Output range, inclusive: from the line containing "let a := c.get x.h BAL_CONT_RING_A k" to the line containing "match l with". Restate those lines from the data below word for word and only those.

Extracted information below:

/-- The pass over one section. -/
def Run.pass (x : Run) (lvl : Nat) (z : MC) : MC :=
  let bs := x.blocks z.2
  let z := (x.clearAbsent z.1 z.2, z.2)
  let each : (Nat → Nat → Nat → MC → MC) → MC → MC := fun f z =>
    bs.foldl (fun z e => forN 16 (fun n z => f e.1 e.2 n z) z) z
  let z := each (fun r b n z => x.restore r b n z) z
  let z := bs.foldl (fun z e => x.identity e.1 e.2 z) z
  let z := each (fun r b n z => x.init r b n z) z
  let z := (x.strings z.2).foldl (fun z e => x.string e.1 e.2 z) (x.restsOver z)
  let y := bs.foldl (fun (y : Pass) e => (List.range 16).foldl (fun y n => x.cell lvl e.1 e.2 n y) y) { z := z }
  let z := (x.strings y.z.2).foldl (fun z e => x.session lvl e.1 e.2 (x.sessOthers lvl y.done e.1 e.2 z)) y.z
  let c := (x.strings z.2).foldl (fun (c : Ctl) e => x.stringEnd z.1 y.anch e.1 e.2 c) z.2
  let c := x.counts z.1 (x.staleEnd (x.commits c y.anch))
  x.mirror y.done (x.summaries c y.done z.1, c)

/-- Event 0x2052 once no ring enumerates and no cell of the section waits for its values any more (R219). -/
def Run.restored (x : Run) (m : Mem) (c : Ctl) : Ctl :=
  let e := c.estOf x.p
  let left := (x.blocks c).any (fun k => (List.range 16).any (fun i => !c.liveCell m x.p x.h (k.1 * 8192 + k.2 * 16 + i)))
  if e.restored ∨ left ∨ x.blocks c = [] ∨ anyN 32 (fun r => c.rstate x.h r == rgEnum) then c
  else
    let c := c.setEst x.p { e with initialised := 0, restored := true }
    if e.initialised = 0 then c else c.event x.p 0x06 0x2052 0 (leBytes 4 e.initialised)

/-- The highest T_CORE over the valid cells of each container goes into its loop input, unless that has a CAN source (R268,
R269). -/
def Run.coreFeed (x : Run) (m : Mem) (c : Ctl) : Ctl :=
  forN 32 (fun k (c : Ctl) =>
    if !c.flag x.h BAL_CONT_VALID k || c.get x.h LOOP_IN_MAP_SRC (224 + k) != 0 then c
    else
      let a := c.get x.h BAL_CONT_RING_A k
      let b := if c.flag x.h BAL_CONT_TWO k then c.get x.h BAL_CONT_RING_B k else a
      let l := ((validCells m c x.p x.h).filter (fun i => i / 8192 == a || i / 8192 == b)).map (fun i =>
        toSigned 16 (memNat m (cellAddr x.p x.h i + 0x24) 2))
      match l with
      | [] => c
      | v :: r =>
        let top := r.foldl (fun w u => if w < u then u else w) v
        (c.putInt x.h LOOP_IN_VALUE (roundAway (top * 65536) 100) (224 + k)).incMod x.h LOOP_IN_UPDATES (224 + k)) c

/-- The pass of frame `f` of a tile whose latest complete frame is `last`, over its own section and the one it serves (R184,
R193, R212, R221, R222). -/
def estimatorRun (t f last : Nat) (x : MC) : MC :=
  let c := x.2
  let lvl := c.get t PWR_LADDER_LEVEL
  let c := c.timelyLock t
  let e := c.estOf t
  let c := (c.put t EST_STATUS_LEVEL lvl).setEst t { e with next := some ((f + 1) % 2 ^ 32) }
  let z := (c.sections t).foldl (fun z h => Run.pass { p := t, h := h, f := f } lvl z) (x.1, c)
  let own : Run := { p := t, h := t, f := f }
  let z := z.on (fun c =>
    let e := c.estOf t
    let new := ((own.blocks c).map (fun k => k.1 * 512 + k.2)).filter (fun k => !e.loaded.contains k)
    c.setEst t { e with reload := none, loaded := e.loaded ++ new })
  let c := own.restored z.1 z.2
  let c := (c.sections t).foldl (fun (c : Ctl) h => Run.coreFeed { p := t, h := h, f := f } z.1 c) c
  let left := (frameDiff last f).toNat
  let e := c.estOf t
  let c := (c.put t EST_PASS_FRAME f).put t EST_STATUS_BACKLOG (if left < 65536 then left else 65535)
  let c := c.setEst t { e with passed := true, backlogged := e.backlogged && left != 0 }
  let c := { c with planDue := t :: c.planDue.filter (fun k => k != t) }
  (z.1, c.telemTrigger t 1)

End of Extracted information.

* Exercise output
      let a := c.get x.h BAL_CONT_RING_A k
      let b := if c.flag x.h BAL_CONT_TWO k then c.get x.h BAL_CONT_RING_B k else a
      let l := ((validCells m c x.p x.h).filter (fun i => i / 8192 == a || i / 8192 == b)).map (fun i =>
        toSigned 16 (memNat m (cellAddr x.p x.h i + 0x24) 2))
      match l with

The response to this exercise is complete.